NCT number NCT00820846
Other study ID # HVTN 205
Secondary ID 10658
Status Completed
Phase Phase 2
First received
Last updated
Start date January 2009
Est. completion date September 2014

Study information

Verified date August 2022
Source National Institute of Allergy and Infectious Diseases (NIAID)
Contact n/a
Is FDA regulated No
Health authority
Study type Interventional

Clinical Trial Summary

The purpose of this study is to evaluate the safety of and immune response to a two-vaccine regimen in healthy, HIV-uninfected adults who have never received an HIV preventive vaccine before.


Description:

Some of the first HIV vaccines were designed to trigger neutralizing antibody responses as a way to prevent HIV infection. Unfortunately, the first versions of these vaccines were not able to achieve their desired response. An alternative strategy to the antibody approach is the stimulation of HIV-specific CD8 T-lymphocyte (CTL) responses. CTL responses were previously demonstrated to play an important role in the control of simian immunodeficiency virus (SIV), the HIV equivalent seen in rhesus macaque monkeys. Additionally, other studies suggest CTLs play an important role in viral control during chronic infection. Based on this information, several groups have shifted their focus to the development of CTL-based vaccines, some of which have entered advanced clinical trials. A DNA/rMVA vaccine strategy is structured to bring about both T-cell and antibody responses. The primary vaccination is DNA based and will express only HIV proteins as a way to produce an HIV-focused immune response.

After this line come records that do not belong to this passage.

theorem noteCommand_inv (h : Inv P s) (hb : s.eng.busy = false) (w : Word) : Inv P (noteCommand w s) where
  ctx := h.ctx
  engine := {
    doneOrErr := nofun
    noCode := fun _ => rfl
    busyClear := fun _ => ⟨rfl, rfl⟩
    busyLegal := fun hbusy => absurd (hbusy.symm.trans hb) nofun
    startedFs := fun hbusy => absurd (hbusy.symm.trans hb) nofun }
  stats := { h.stats with }
  fs := { h.fs with }
  buf := { h.buf with }

theorem acceptCommand_inv (h : Inv P s) (w : Word) : Inv P (acceptCommand w s) := by
  rcases acceptCommand_cases w s with ⟨-, ha⟩ | ⟨hb, hl, ha⟩ | ⟨hb, ha⟩ <;> rw [ha]
  · exact h.withRegs rfl
  · have hword := word_latchCommand (reserved_of_legal hl) (noteCommand w s)
    exact {
      ctx := h.ctx
      engine := ⟨nofun, fun _ => rfl, fun _ => ⟨rfl, rfl⟩, fun _ => ⟨by rw [hword]; exact hl, rfl⟩, nofun⟩
      stats := { h.stats with }
      fs := h.fs.of_atRest (h.fs.atRest (fsRunning_of_idle hb)) rfl
      buf := { h.buf with } }
  · exact (noteCommand_inv h hb w).raise (h.fs.atRest (fsRunning_of_idle hb)) _

theorem acknowledge_inv (h : Inv P s) : Inv P (acknowledge s) := by
  rcases acknowledge_cases s with ⟨hp, ha⟩ | ha <;> rw [ha]
  · have ht : s.fs.tag = .callback := h.fs.hold.1 hp
    have hr := h.fs.inside (.inl ht)
    have hc := h.configured_of_running hr
    refine h.withFs ?_ fun _ => hc
    exact { h.fs with
      idle := by simp [hc]
      hold := ⟨nofun, nofun⟩
      flight := iff_of_false (h.fs.inFlight_ne (by simp [ht])) nofun
      inside := fun _ => hr
      sync := nofun
      header := nofun
      payload := nofun
      cur := nofun }
  · exact h

theorem writeReg_inv (h : Inv P s) (v : Word) (r : Reg) : Inv P (writeReg v s r) := by
  cases r with
  | cmd => exact acceptCommand_inv h v
  | fsAck => exact acknowledge_inv h
  | arg0 | arg1 | arg2 | arg3 | intStatus | intEnable | fsCtrl | fsHdrCfg | fsPayCfg | fsPayLen | fsDetThresh | fsOutAddr =>
    exact h.withRegs rfl
  | _ => exact h

theorem TurnEffect.inv (hP : P.Lawful) (e : TurnEffect P s t) (h : Inv P s) : Inv P t := by
  cases e with
  | reset => exact powerOnReset_inv P _
  | block before after u effect =>
    exact (effect.inv hP (h.withHostSide before s.seen s.free)).withHostSide after u.seen u.free
  | register tgt off v r rest => exact writeReg_inv (h.withHostSide rest s.seen s.free) v r
  | memory off w v rest fits => exact (h.withHostSide rest s.seen s.free).memWrite (by simpa using fits)
  | host rest seen free => exact h.withHostSide rest seen free

end Turns

/-- Settles O44: every outcome of a turn keeps the invariant. -/
theorem stepKeepsInv : Obligations.StepKeepsInv := fun _ _ hinv hstep => (step_effect hstep).inv params_lawful hinv

end Sys2Proof.Machine
end

section
/-! SUPPORT. The host's accesses: little-endian words, footprints and what a host read of BUF returns (20_memory.md R83, R86, R93). -/

namespace Sys2Proof.Machine

/-! ## Little-endian words -/

/-- The bytes of a value, read back as a number (20_memory.md R83). -/
theorem foldr_leBytes (n v : Nat) :
    (leBytes n v).foldr (fun b acc => b.toNat + 256 * acc) 0 = v % 2 ^ (8 * n) := by
  induction n generalizing v with
  | zero => simp [leBytes, Nat.mod_one]
  | succ n ih =>
    rw [leBytes, List.foldr_cons, ih, BitVec.toNat_ofNat, Nat.mul_succ, Nat.pow_add, Nat.mul_comm (2 ^ (8 * n)), Nat.mod_mul]

theorem leWord_leBytes (n v : Nat) : leWord (leBytes n v) = BitVec.ofNat 32 (v % 2 ^ (8 * n)) := by
  rw [leWord, foldr_leBytes]

theorem leBytes_getD {n k : Nat} (hk : k < n) (v : Nat) : (leBytes n v).getD k 0 = BitVec.ofNat 8 (v / 2 ^ (8 * k)) := by
  induction n generalizing v k with
  | zero => omega
  | succ n ih =>
    cases k with
    | zero => simp [leBytes]
    | succ k =>
      rw [leBytes, List.getD_cons_succ, ih (by omega), Nat.div_div_eq_div_mul, Nat.mul_succ, Nat.pow_add, Nat.mul_comm]

theorem leBytes_toNat_getD {n k : Nat} (hk : k < n) (v : Word) : (leBytes n v.toNat).getD k 0 = v.extractLsb' (8 * k) 8 := by
  rw [leBytes_getD hk, ← Nat.shiftRight_eq_div_pow]
  rfl

section Accesses
variable {P : Params} {s : State}

/-- MemRead of the range just written (00_scope.md R13). -/
theorem memRead_memWrite (h : Memory.wf (s.bufDefault P) s.buf = true) (off : Nat) (bs : List Byte) :
    (s.memWrite P off bs).memRead P off bs.length = bs := Memory.readBytes_writeBytes h off bs

/-! ## Footprints -/

theorem Range.has_iff {r : Range} {a : Nat} : r.has a = true ↔ r.off ≤ a ∧ a < r.off + r.len := decide_eq_true_iff

theorem touches_iff {rs : List Range} {off n : Nat} :
    touches rs off n = true ↔ ∃ k, k < n ∧ ∃ r ∈ rs, r.off ≤ off + k ∧ off + k < r.off + r.len := by
  simp [touches, Range.has_iff]

theorem runningReads_of_fsRunning (h : fsRunning s = true) :
    runningReads P s = [⟨s.fs.execOff.toNat, 4 * s.fs.execLeft.toNat⟩] := by simp [runningReads, h]

theorem runningWrites_of_fsRunning (h : fsRunning s = true) : runningWrites P s = [eventArea P s.fs.cfg] := by
  simp [runningWrites, h]

theorem pendingCommand_of_idle (h : s.eng.busy = false) : pendingCommand P s = none := by simp [pendingCommand, h]

/-- An idle engine has no footprint. -/
theorem running_of_idle (h : s.eng.busy = false) : runningReads P s = [] ∧ runningWrites P s = [] := by
  simp [runningReads, runningWrites, fsRunning_of_idle h, pendingCommand_of_idle h]

/-! ## Host reads -/

/-- The bytes a host read of BUF returns are the stored ones in an event hold and where the running command writes nothing. -/
theorem hostByte_stored {a : Nat} (h : s.fs.evtPending = true ∨ ∀ r ∈ runningWrites P s, ¬(r.off ≤ a ∧ a < r.off + r.len))
    (ahead : State) (k : Nat) : hostByte P s ahead k a = s.byte P a := by
  have hold : (!eventHold s && (runningWrites P s).any (fun r => r.has a)) = false := by
    rcases h with hhold | hout
    · simp [eventHold, hhold]
    · have hmiss : (runningWrites P s).any (fun r => r.has a) = false :=
        List.any_eq_false.2 fun r hr => Range.has_iff.not.2 (hout r hr)
      rw [hmiss, Bool.and_false]
  simp [hostByte, hold]

@[simp] theorem hostBytes_length (off n : Nat) : (hostBytes P s off n).length = n := by simp [hostBytes]

theorem hostBytes_getD {n k : Nat} (hk : k < n) (off : Nat) :
    (hostBytes P s off n).getD k 0 = hostByte P s (runAhead P (aheadFuel s) s) (s.free + k) (off + k) := by
  simp [hostBytes, hk]

/-- With no command running a host read of BUF returns the stored bytes. -/
theorem hostBytes_of_idle (h : s.eng.busy = false) (off n : Nat) : hostBytes P s off n = s.memRead P off n := by
  refine List.ext_getElem (by simp) fun k hk _ => ?_
  have hkn : k < n := by simpa using hk
  have hbyte := hostByte_stored (P := P) (s := s) (a := off + k) (.inr (by simp [running_of_idle h]))
  rw [← List.getD_eq_getElem _ 0, ← List.getD_eq_getElem _ 0, hostBytes_getD hkn, hbyte, memRead_getD P s hkn]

An rMVA vaccine strategy expresses both HIV and MVA proteins and may amplify the focused response of a DNA vaccination. Participants in this study will receive either a combined DNA/rMVA vaccine strategy, in which they receive both types of vaccines; an rMVA vaccine strategy, in which they receive only the rMVA vaccine; or a placebo. The DNA and rMVA are physically two different vaccinations given at separate times, but in the DNA/rMVA group, they will be used together to make up one preventive regimen. Both vaccine components express noninfectious virus-like particles. This study is a multicenter, randomized study that is conducted in two parts and comprised of five groups. In all groups, participants will receive four injections. In Part A, Groups 1 and 2 will be compared. In Group 1, participants will receive two shots of the DNA vaccine and two shots of the rMVA vaccine. In Group 2, participants will receive four placebo injections. In Part B, Groups 3, 4, and 5 will be compared. In Group 3, the combination vaccine strategy will be used again; in Group 4, a single-vaccine strategy of three injections of the rMVA vaccine and one injection of placebo will be given; and in Group 5, participants will again receive four placebo injections. The study will last for a total of 12 months for participants, including enrollment and follow-up.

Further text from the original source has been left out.